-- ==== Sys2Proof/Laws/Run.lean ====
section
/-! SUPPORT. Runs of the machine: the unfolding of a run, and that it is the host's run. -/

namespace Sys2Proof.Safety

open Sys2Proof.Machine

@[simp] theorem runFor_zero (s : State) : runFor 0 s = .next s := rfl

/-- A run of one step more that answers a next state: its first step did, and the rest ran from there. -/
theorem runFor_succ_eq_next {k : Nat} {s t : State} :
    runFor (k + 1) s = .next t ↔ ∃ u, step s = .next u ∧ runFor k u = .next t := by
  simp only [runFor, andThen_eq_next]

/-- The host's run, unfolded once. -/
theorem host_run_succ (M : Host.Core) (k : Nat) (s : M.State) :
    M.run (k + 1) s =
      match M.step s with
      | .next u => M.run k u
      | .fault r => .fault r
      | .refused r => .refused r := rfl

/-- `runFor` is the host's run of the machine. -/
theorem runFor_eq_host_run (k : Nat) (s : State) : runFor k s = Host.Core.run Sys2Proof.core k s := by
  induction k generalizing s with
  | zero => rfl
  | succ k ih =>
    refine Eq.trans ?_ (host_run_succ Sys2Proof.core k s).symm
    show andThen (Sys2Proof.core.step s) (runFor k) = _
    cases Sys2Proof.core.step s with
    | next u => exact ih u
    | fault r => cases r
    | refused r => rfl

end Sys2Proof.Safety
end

# # # # # # #

Where does the string "step" occur in the data above? Copy every line that holds it.

=== Written answer ===
/-- A run of one step more that answers a next state: its first step did, and the rest ran from there. -/
    runFor (k + 1) s = .next t ↔ ∃ u, step s = .next u ∧ runFor k u = .next t := by
      match M.step s with
    show andThen (Sys2Proof.core.step s) (runFor k) = _
    cases Sys2Proof.core.step s with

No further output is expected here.